= Work to be completed =
Search the records for lines that contain the word "range". Copy them all.

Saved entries
★ ★ ★ ★

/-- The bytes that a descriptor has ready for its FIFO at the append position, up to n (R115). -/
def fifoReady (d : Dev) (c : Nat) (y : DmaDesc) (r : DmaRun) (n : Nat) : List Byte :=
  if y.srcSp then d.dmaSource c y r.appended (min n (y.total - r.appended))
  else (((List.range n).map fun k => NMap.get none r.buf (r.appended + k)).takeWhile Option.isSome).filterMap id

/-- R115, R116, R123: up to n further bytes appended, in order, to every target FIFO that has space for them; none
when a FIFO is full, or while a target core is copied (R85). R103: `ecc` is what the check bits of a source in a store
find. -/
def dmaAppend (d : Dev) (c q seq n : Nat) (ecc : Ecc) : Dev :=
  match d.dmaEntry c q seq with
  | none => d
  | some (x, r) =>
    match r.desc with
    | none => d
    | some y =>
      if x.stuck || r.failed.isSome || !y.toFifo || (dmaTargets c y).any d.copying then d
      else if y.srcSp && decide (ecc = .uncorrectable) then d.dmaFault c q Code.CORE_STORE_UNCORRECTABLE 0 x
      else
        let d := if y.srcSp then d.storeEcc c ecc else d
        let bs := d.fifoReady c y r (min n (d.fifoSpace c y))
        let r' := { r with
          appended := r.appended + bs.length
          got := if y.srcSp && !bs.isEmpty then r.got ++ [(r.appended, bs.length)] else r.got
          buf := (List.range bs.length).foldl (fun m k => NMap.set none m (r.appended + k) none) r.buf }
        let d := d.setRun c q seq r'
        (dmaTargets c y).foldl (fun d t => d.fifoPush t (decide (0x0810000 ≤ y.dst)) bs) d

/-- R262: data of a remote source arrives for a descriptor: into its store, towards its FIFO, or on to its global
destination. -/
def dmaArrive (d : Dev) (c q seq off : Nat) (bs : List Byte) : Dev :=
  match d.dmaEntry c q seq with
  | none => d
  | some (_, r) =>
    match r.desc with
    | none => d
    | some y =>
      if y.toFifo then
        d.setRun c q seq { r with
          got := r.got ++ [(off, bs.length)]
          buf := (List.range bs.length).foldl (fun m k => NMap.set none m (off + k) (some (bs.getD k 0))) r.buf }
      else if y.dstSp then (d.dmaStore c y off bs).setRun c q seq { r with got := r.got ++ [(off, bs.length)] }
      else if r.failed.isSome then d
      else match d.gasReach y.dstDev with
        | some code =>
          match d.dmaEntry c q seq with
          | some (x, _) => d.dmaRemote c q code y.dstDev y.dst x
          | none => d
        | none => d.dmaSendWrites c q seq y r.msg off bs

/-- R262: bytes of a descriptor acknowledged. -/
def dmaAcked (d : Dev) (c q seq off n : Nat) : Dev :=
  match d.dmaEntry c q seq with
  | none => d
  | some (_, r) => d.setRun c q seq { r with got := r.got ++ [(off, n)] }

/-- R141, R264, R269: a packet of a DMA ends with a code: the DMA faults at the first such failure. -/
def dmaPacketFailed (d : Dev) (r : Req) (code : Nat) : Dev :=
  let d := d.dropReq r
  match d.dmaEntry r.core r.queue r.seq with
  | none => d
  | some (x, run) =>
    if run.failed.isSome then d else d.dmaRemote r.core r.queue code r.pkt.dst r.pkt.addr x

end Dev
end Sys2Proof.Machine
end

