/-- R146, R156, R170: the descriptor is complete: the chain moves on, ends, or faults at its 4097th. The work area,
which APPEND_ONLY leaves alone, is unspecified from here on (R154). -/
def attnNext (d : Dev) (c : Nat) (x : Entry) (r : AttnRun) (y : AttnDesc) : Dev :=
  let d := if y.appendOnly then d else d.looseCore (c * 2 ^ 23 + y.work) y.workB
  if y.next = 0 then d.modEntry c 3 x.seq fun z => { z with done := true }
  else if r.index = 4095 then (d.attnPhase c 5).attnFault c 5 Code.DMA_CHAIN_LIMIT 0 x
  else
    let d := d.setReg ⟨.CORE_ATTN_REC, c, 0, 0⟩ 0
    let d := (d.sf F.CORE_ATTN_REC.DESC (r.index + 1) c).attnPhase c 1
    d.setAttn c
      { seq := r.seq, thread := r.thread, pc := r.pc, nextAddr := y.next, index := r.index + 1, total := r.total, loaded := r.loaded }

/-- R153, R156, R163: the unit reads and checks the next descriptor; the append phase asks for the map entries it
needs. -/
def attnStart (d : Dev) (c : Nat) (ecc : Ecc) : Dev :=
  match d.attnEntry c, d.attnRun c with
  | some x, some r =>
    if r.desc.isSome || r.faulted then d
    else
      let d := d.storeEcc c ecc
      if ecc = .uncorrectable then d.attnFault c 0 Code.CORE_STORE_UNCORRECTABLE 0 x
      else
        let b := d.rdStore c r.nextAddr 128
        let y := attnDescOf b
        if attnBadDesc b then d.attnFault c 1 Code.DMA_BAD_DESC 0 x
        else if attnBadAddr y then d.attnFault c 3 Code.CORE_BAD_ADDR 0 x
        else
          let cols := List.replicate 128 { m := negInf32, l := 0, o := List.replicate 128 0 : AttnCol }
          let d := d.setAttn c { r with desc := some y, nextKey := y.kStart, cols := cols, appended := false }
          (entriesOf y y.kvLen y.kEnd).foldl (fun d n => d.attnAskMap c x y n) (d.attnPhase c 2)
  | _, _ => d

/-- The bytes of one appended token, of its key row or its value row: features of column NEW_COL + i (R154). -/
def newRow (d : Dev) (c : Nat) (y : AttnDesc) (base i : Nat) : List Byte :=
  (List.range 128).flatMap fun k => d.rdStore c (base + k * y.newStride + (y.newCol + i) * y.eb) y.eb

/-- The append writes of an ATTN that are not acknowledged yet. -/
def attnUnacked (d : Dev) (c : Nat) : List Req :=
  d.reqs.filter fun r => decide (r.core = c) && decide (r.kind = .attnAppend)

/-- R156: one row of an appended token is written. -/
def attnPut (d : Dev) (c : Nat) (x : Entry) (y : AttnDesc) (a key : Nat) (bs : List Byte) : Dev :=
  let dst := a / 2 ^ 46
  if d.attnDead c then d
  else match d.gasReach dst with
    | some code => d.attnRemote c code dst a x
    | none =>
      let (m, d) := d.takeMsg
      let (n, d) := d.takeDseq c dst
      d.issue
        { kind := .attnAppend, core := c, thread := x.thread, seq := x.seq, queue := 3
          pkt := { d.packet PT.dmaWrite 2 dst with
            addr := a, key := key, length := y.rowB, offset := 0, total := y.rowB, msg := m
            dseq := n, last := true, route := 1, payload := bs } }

★ ★ ★ ★

= Final answer =
  else (((List.range n).map fun k => NMap.get none r.buf (r.appended + k)).takeWhile Option.isSome).filterMap id
          buf := (List.range bs.length).foldl (fun m k => NMap.set none m (r.appended + k) none) r.buf }
          buf := (List.range bs.length).foldl (fun m k => NMap.set none m (off + k) (some (bs.getD k 0))) r.buf }
  (List.range 128).flatMap fun k => d.rdStore c (base + k * y.newStride + (y.newCol + i) * y.eb) y.eb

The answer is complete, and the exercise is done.